Application-Aware Backup and Recovery Solutions for Application and Backup Administrators

  • Reference: NetApp Training - Fast Track 101: NetApp Portfolio 
  • Application-Aware Backup and Recovery Solutions for Application and Backup Admins
  • The SnapManager management software family streamlines storage management and simplifies configuration, backup, and restore operations.
  • SnapProtect management software accelerates and simplifies backup and data recovery for shared IT infrastructures.
  • OnCommand Unified Manager automates the management of physical and virtual storage for NetApp storage systems and clusters.

Business Continuity and High Availability Solutions

  • Reference: NetApp Training - Fast Track 101: NetApp Portfolio 
  • Business continuity and High Availability Solutions
  • SnapMirror data replication technology provides disaster recovery protection and simplifies the management of data replication.
  • MetroCluster high-availability and disaster recovery software delivers continuous availability, transparent failover protection, and zero data loss.

Snapshot

Basic Snapshots

In the beginning, snapshots were pretty simple: a backup, only faster.

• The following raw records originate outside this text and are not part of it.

/-- A BUILD that finds the lengths over-subscribed keeps the invariant (R79). -/
theorem Inv.endBuild_failed {s : State} (hs : Inv s) (hk : 2 ^ maxLength s.lengths < kraftSum s.lengths) :
    Inv (s.endBuild .failed 0 false) :=
  { hs with
    no_table := fun _ => ⟨rfl, rfl⟩
    ready_maxBits := nofun
    ready_kraft := nofun
    ready_complete := nofun
    ready_table := nofun
    failed_kraft := fun _ => hk }

/-- A BUILD that succeeds leaves the table the lengths define (R78). -/
theorem Inv.built {s : State} (hs : Inv s) (hk : kraftSum s.lengths ≤ 2 ^ maxLength s.lengths) : Inv s.built := by
  have hM : s.built.maxBits.toNat = maxLength s.lengths := hs.toNat_ofNat_maxLength
  have hsize : 2 ^ maxLength s.lengths ≤ s.tableSize := Nat.pow_le_pow_right (by omega) hs.maxLength_le_lmax
  exact
  { hs with
    no_table := fun h => absurd rfl h
    ready_maxBits := fun _ => hM
    ready_kraft := fun _ => by rw [hM]; exact hk
    ready_complete := fun _ => by rw [hM]; exact completeFlag_eq _
    ready_table := fun _ j hj => read_expandTable _ (by rwa [hM] at hj)
    failed_kraft := nofun
    table_wf := wf_expandTable hs.table_wf hk hsize }

theorem Inv.of_exec {s t : State} {i : Instr} (hs : Inv s) (h : exec i s = .next t) : Inv t := by
  cases i with
  | clear =>
    cases h
    exact hs.cleared.answered (.inl rfl)
  | pushLen clen =>
    obtain ⟨-, rfl⟩ | ⟨-, -, rfl⟩ | ⟨-, -, -, rfl⟩ | ⟨hl, hn, hc, rfl⟩ := execPushLen_cases h
    case inr.inr.inr => exact (hs.pushed hl hn hc).answered (.inl rfl)
    all_goals exact hs.answered (.inr rfl)
  | build =>
    obtain ⟨-, rfl⟩ | ⟨-, -, hk, rfl⟩ | ⟨-, -, hk, -, rfl⟩ := execBuild_cases h
    · exact hs.answered (.inr rfl)
    · exact (hs.endBuild_failed ((overSubscribed_iff _).1 hk)).answered (.inr rfl)
    · rw [← Bool.not_eq_true, overSubscribed_iff, Nat.not_lt] at hk
      exact (hs.built hk).answered (.inl rfl)
  | lookup idx =>
    obtain ⟨-, rfl⟩ | ⟨-, -, rfl⟩ | ⟨-, -, -, rfl⟩ := execLookup_cases h
    · exact hs.answered (.inr rfl)
    · exact hs.answered (.inr rfl)
    · exact hs.answered (.inl rfl)
  | readLen idx =>
    obtain ⟨-, rfl⟩ | ⟨-, -, rfl⟩ := execReadLen_cases h
    · exact hs.answered (.inr rfl)
    · exact hs.answered (.inl rfl)
  | readReg reg =>
    obtain ⟨-, rfl⟩ | ⟨r, -, rfl⟩ := execReadReg_cases h
    · exact hs.answered (.inr rfl)
    · exact hs.answered (.inl rfl)

theorem Inv.of_step {s t : State} (hs : Inv s) (h : step s = .next t) : Inv t :=
  step_preserves (fun _ es hu => hu.setEdges es) (fun _ hu => hu.applyReset) (fun _ w hu => hu.transferResponse w)
    (fun _ hu => hu.answered (.inr rfl)) (fun _ _ _ hu hexec => hu.of_exec hexec) hs h

/-! ### From states that meet the invariant no step stops -/

theorem Inv.execPushLen_answers {s : State} (hs : Inv s) (clen : BitVec 5) : ∃ t, execPushLen clen s = .next t := by
  by_cases hl : s.lifecycle = .loading
  · by_cases hn : s.nsym = s.params.nsymMax
    · exact ⟨_, execPushLen_of_full clen hl hn⟩
    · by_cases hc : s.params.lmax < clen
      · exact ⟨_, execPushLen_of_lmax_lt hl hn hc⟩
      · have hlt : s.nsym.toNat < s.lenSize :=
          lt_of_le_of_ne hs.nsym_le fun he => hn (BitVec.eq_of_toNat_eq he)
        exact ⟨_, execPushLen_of_room hl hlt (BitVec.not_lt.1 hc)⟩
  · exact ⟨_, execPushLen_of_not_loading clen hl⟩

theorem Inv.execBuild_answers {s : State} (hs : Inv s) : ∃ t, execBuild s = .next t := by
  by_cases hl : s.lifecycle = .loading
  · rcases Nat.lt_or_ge (2 ^ maxLength s.lengths) (kraftSum s.lengths) with hk | hk
    · exact ⟨_, execBuild_of_oversubscribed hl hs.nsym_le hk⟩
    · exact ⟨_, execBuild_of_kraft hl hs.nsym_le hs.length_le hk⟩
  · exact ⟨_, execBuild_of_not_loading hl⟩

theorem Inv.execLookup_answers {s : State} (hs : Inv s) (idx : BitVec 16) : ∃ t, execLookup idx s = .next t := by
  by_cases hl : s.lifecycle = .ready
  · rcases Nat.lt_or_ge idx.toNat (2 ^ s.maxBits.toNat) with hin | hout
    · have hm : s.maxBits.toNat ≤ s.params.lmax.toNat := by
        rw [hs.ready_maxBits hl]
        exact hs.maxLength_le_lmax
      exact ⟨_, execLookup_of_inTable hl hm hin⟩
    · exact ⟨_, execLookup_of_maxBits_le hl hout⟩
  · exact ⟨_, execLookup_of_not_ready idx hl⟩

theorem Inv.execReadLen_answers {s : State} (hs : Inv s) (idx : BitVec 16) : ∃ t, execReadLen idx s = .next t := by
  rcases Nat.lt_or_ge idx.toNat s.nsym.toNat with hlt | hge
  · exact ⟨_, execReadLen_of_lt_nsym hs.nsym_le hlt⟩
  · exact ⟨_, execReadLen_of_nsym_le hge⟩

theorem execReadReg_answers (reg : BitVec 4) (s : State) : ∃ t, execReadReg reg s = .next t := by
  unfold execReadReg
  split
  · exact ⟨_, rfl⟩
  · exact ⟨_, raise_eq _ _⟩

theorem Inv.exec_answers {s : State} (hs : Inv s) (i : Instr) : ∃ t, exec i s = .next t := by
  cases i with
  | clear => exact ⟨_, rfl⟩
  | pushLen clen => exact hs.execPushLen_answers clen
  | build => exact hs.execBuild_answers
  | lookup idx => exact hs.execLookup_answers idx
  | readLen idx => exact hs.execReadLen_answers idx
  | readReg reg => exact execReadReg_answers reg s

theorem Inv.step_answers {s : State} (hs : Inv s) : ∃ t, step s = .next t :=
  step_answers_of_exec_answers fun i rest => (hs.setEdges rest).exec_answers i

/-- Every run from reset ends in a state that meets the invariant, with the configuration's PARAMS. -/
theorem run_from_reset {c : Config} (hc : c.wf = true) (es : List HostEdge) (n : Nat) :
    ∃ s, core.run n ((State.resetWith c).setEdges es) = .next s ∧ Inv s ∧ s.params = c :=
  run_keeps (P := fun s => Inv s ∧ s.params = c) (fun _ hs => hs.1.step_answers)
    (fun _ _ hs h => ⟨hs.1.of_step h, (step_params h).trans hs.2⟩) n ⟨(inv_resetWith hc).setEdges es, rfl⟩
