-- ==== Sys2Proof/Syntax.lean ====
section
/-! DEFINITION. The commands of the block: one constructor of `Instr` for each row of
spec/opcode_table.json, in the table's order, and the types of their operands. An operand is either an
index of one of the device's instances or what the event brings from outside the device. -/

namespace Sys2Proof

/-- The two reference inputs HTREF_A and HTREF_B. -/
inductive Ref where
  | a | b
deriving DecidableEq, Repr

/-- A Sieve instance: a lane's, or that of the GFP stream of a group (03_frame_hunting.md). -/
inductive SieveId where
  | lane (n : Lane)
  | gfp (g : GroupId)
deriving DecidableEq, Repr

/-- A path point: a higher-order sub-point by its record index 3 h + b, or a lower-order point by its
index 84 h + l (R187, R189, R191, R394). -/
inductive Point where
  | ho (i : Fin 18432)
  | lo (i : Fin 516096)
deriving DecidableEq, Repr

/-- How a read met the ECC of its memory (R505, R513): clean, corrected, transient (one retry gave a
correctable or clean word, the first or the second), or uncorrectable after both retries in the beat named. -/
inductive EccSeen where
  | clean
  | corrected
  | transient (second : Bool)
  | uncorrectable (beat : Nat)
deriving DecidableEq, Repr

/-- One transaction of a bus matrix master (R522 to R525). `data` is what a write carries. -/
structure Transfer where
  write : Bool
  addr : Addr
  len : Nat
  data : List Byte
  ecc : EccSeen
deriving DecidableEq, Repr

/-- What a multiframe alignment is judged on: the H4 of a higher-order point, or the MFI of a sink member (R227, R350). -/
inductive MfSource where
  | ho (i : Fin 18432)
  | member (i : MemberId)
deriving DecidableEq, Repr

/-- The bytes of the VC of a path point that were received in a frame, in order and without stuff; `true` marks the first byte of a VC
(R224). -/
structure PathFrame where
  point : Point
  bytes : List (Bool × Byte)
deriving DecidableEq, Repr

/-- What a frame of the device brings with it: the map entries that the pass of the Whisk reads as uncorrectable (R298); what
the path points received in the frame that ends; the flows, each with its half, `true` F2L, whose next packet the Flow Store gives with an
uncorrectable error (R362); the banks of the Packet Staging Queue whose reads were corrected (0 and 1 L2F, 2 and 3 F2L), and the packets,
by the bank, `true` F2L, and their place in it, that an uncorrectable word of the drain or the packer read discards (R372). -/
structure EdgeIn where
  mapUe : List MapIndex
  frames : List PathFrame
  flowUe : List (FlowId × Bool)
  psqCe : List (Fin 4)
  psqUe : List (Bool × Nat)
deriving DecidableEq, Repr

Read everything on your primary disk, and copy it to another disk.

Simple. Effective. Expensive.

Think of these kinds of snapshots as being like a photocopier. You take a piece of paper, and write on it. When you want a snapshot, you stop writing on the paper, put it into the photocopier, and make a copy. Now you have 2 pieces of paper.

A big database might take up 50 pieces of paper. Taking a snapshot takes a while, because you have to copy each page. And the cost adds up. Imagine each piece of paper cost $5k, or $10k.

Still, it’s faster than hand-copying your address book into another book every week.

It’s not a perfect analogy, but it’s pretty close.

Copy-on-Write Snapshots

Having to copy all the data every time is a drag, because it takes up a lot of space, takes ages, and costs more. Both taking the snapshot, and restoring it, take a long time because you have to copy all the data.

But what if you didn’t have to? What if you could copy only the bits that changed?

Enter copy-on-write snapshots. The first snapshot records the baseline, before anything changes. Since nothing has changed yet, you don’t need to move data around.

But as soon as you want to change something, you need to take note of it somewhere. Copy-on-write does this by first copying the original data to a (special, hidden) snapshot area, and then overwriting the original data with the new data. Pretty simple, and effective.

And now it doesn’t take up as much space, because you’re just recording the changes, or deltas.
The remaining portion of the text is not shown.